Unnamed: 0,Date,Open,High,Low,Close,Adj Close,Volume
0,2015-06-30,125.57,126.120003,124.860001,125.43,115.597382,44370700
1,2015-07-01,126.900002,126.940002,125.989998,126.599998,116.675667,30238800
2,2015-07-02,126.43,126.690002,125.769997,126.440002,116.528198,27211000
3,2015-07-06,124.940002,126.230003,124.849998,126.0,116.122704,28060400
4,2015-07-07,125.889999,126.150002,123.769997,125.690002,115.837006,46946800


This data, in its raw format, is the same as that which can be retrieved from a number of financial websites.
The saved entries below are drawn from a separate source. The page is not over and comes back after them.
-- ==== Sys2Proof/Laws/State.lean ====
section
/-! SUPPORT. What each named update of the state leaves in each field: one lemma per field and update, true by
computation. -/

namespace Sys2Proof.Machine

variable (s : State)

/-! ## setCore -/

@[simp] theorem State.setCore_now (c : Nat) (v : Core) : (s.setCore c v).now = s.now := rfl
@[simp] theorem State.setCore_cur (c : Nat) (v : Core) : (s.setCore c v).cur = s.cur := rfl
@[simp] theorem State.setCore_agenda (c : Nat) (v : Core) : (s.setCore c v).agenda = s.agenda := rfl
@[simp] theorem State.setCore_timers (c : Nat) (v : Core) : (s.setCore c v).timers = s.timers := rfl
@[simp] theorem State.setCore_fresh (c : Nat) (v : Core) : (s.setCore c v).fresh = s.fresh := rfl
@[simp] theorem State.setCore_seq (c : Nat) (v : Core) : (s.setCore c v).seq = s.seq := rfl
@[simp] theorem State.setCore_ctx (c : Nat) (v : Core) : (s.setCore c v).ctx = s.ctx := rfl
@[simp] theorem State.setCore_mem (c : Nat) (v : Core) : (s.setCore c v).mem = s.mem := rfl
@[simp] theorem State.setCore_seals (c : Nat) (v : Core) : (s.setCore c v).seals = s.seals := rfl
@[simp] theorem State.setCore_epoch (c : Nat) (v : Core) : (s.setCore c v).epoch = s.epoch := rfl
@[simp] theorem State.setCore_sharedEpoch (c : Nat) (v : Core) : (s.setCore c v).sharedEpoch = s.sharedEpoch := rfl
@[simp] theorem State.setCore_full (c : Nat) (v : Core) : (s.setCore c v).full = s.full := rfl
@[simp] theorem State.setCore_bad (c : Nat) (v : Core) : (s.setCore c v).bad = s.bad := rfl
@[simp] theorem State.setCore_filters (c : Nat) (v : Core) : (s.setCore c v).filters = s.filters := rfl
@[simp] theorem State.setCore_cores (c : Nat) (v : Core) : (s.setCore c v).cores = s.cores.set c v := rfl
@[simp] theorem State.setCore_quads (c : Nat) (v : Core) : (s.setCore c v).quads = s.quads := rfl
@[simp] theorem State.setCore_clusters (c : Nat) (v : Core) : (s.setCore c v).clusters = s.clusters := rfl
@[simp] theorem State.setCore_dies (c : Nat) (v : Core) : (s.setCore c v).dies = s.dies := rfl
@[simp] theorem State.setCore_regions (c : Nat) (v : Core) : (s.setCore c v).regions = s.regions := rfl
@[simp] theorem State.setCore_part (c : Nat) (v : Core) : (s.setCore c v).part = s.part := rfl
@[simp] theorem State.setCore_modid (c : Nat) (v : Core) : (s.setCore c v).modid = s.modid := rfl
@[simp] theorem State.setCore_harvest (c : Nat) (v : Core) : (s.setCore c v).harvest = s.harvest := rfl
@[simp] theorem State.setCore_overrides (c : Nat) (v : Core) : (s.setCore c v).overrides = s.overrides := rfl
@[simp] theorem State.setCore_firmware (c : Nat) (v : Core) : (s.setCore c v).firmware = s.firmware := rfl
@[simp] theorem State.setCore_flash (c : Nat) (v : Core) : (s.setCore c v).flash = s.flash := rfl
@[simp] theorem State.setCore_fuses (c : Nat) (v : Core) : (s.setCore c v).fuses = s.fuses := rfl
@[simp] theorem State.setCore_lost (c : Nat) (v : Core) : (s.setCore c v).lost = s.lost := rfl
@[simp] theorem State.setCore_colophons (c : Nat) (v : Core) : (s.setCore c v).colophons = s.colophons := rfl
@[simp] theorem State.setCore_colophonSeq (c : Nat) (v : Core) : (s.setCore c v).colophonSeq = s.colophonSeq := rfl
@[simp] theorem State.setCore_dumping (c : Nat) (v : Core) : (s.setCore c v).dumping = s.dumping := rfl
@[simp] theorem State.setCore_halted (c : Nat) (v : Core) : (s.setCore c v).halted = s.halted := rfl
@[simp] theorem State.setCore_zlog (c : Nat) (v : Core) : (s.setCore c v).zlog = s.zlog := rfl
@[simp] theorem State.setCore_grants (c : Nat) (v : Core) : (s.setCore c v).grants = s.grants := rfl
@[simp] theorem State.setCore_idents (c : Nat) (v : Core) : (s.setCore c v).idents = s.idents := rfl
@[simp] theorem State.setCore_hostOut (c : Nat) (v : Core) : (s.setCore c v).hostOut = s.hostOut := rfl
Before starting the exercise, let's add some additional data columns, calculated from the raw data. Don't worry if you aren't familiar with the methods used in the following cell.

In [3]:
df['Date'] = pd.to_datetime(df['Date'])
df['Year'] = df['Date'].dt.year
df['Month'] = df['Date'].dt.month
df['Day'] = df['Date'].dt.day
df['Weekday'] = df['Date'].dt.day_name()
df['Change %'] = (df['Adj Close'].pct_change() * 100)

In [4]:
df.head()

Unnamed: 0,Date,Open,High,Low,Close,Adj Close,Volume,Year,Month,Day,Weekday,Change %
0,2015-06-30,125.57,126.120003,124.860001,125.43,115.597382,44370700,2015,6,30,Tuesday,
1,2015-07-01,126.900002,126.940002,125.989998,126.599998,116.675667,30238800,2015,7,1,Wednesday,0.932794
2,2015-07-02,126.43,126.690002,125.769997,126.440002,116.528198,27211000,2015,7,2,Thursday,-0.126392
3,2015-07-06,124.940002,126.230003,124.849998,126.0,116.122704,28060400,2015,7,6,Monday,-0.347979
4,2015-07-07,125.889999,126.150002,123.769997,125.690002,115.837006,46946800,2015,7,7,Tuesday,-0.246031


**Note**: Avoid modifying `df` itself in the subsequent questions.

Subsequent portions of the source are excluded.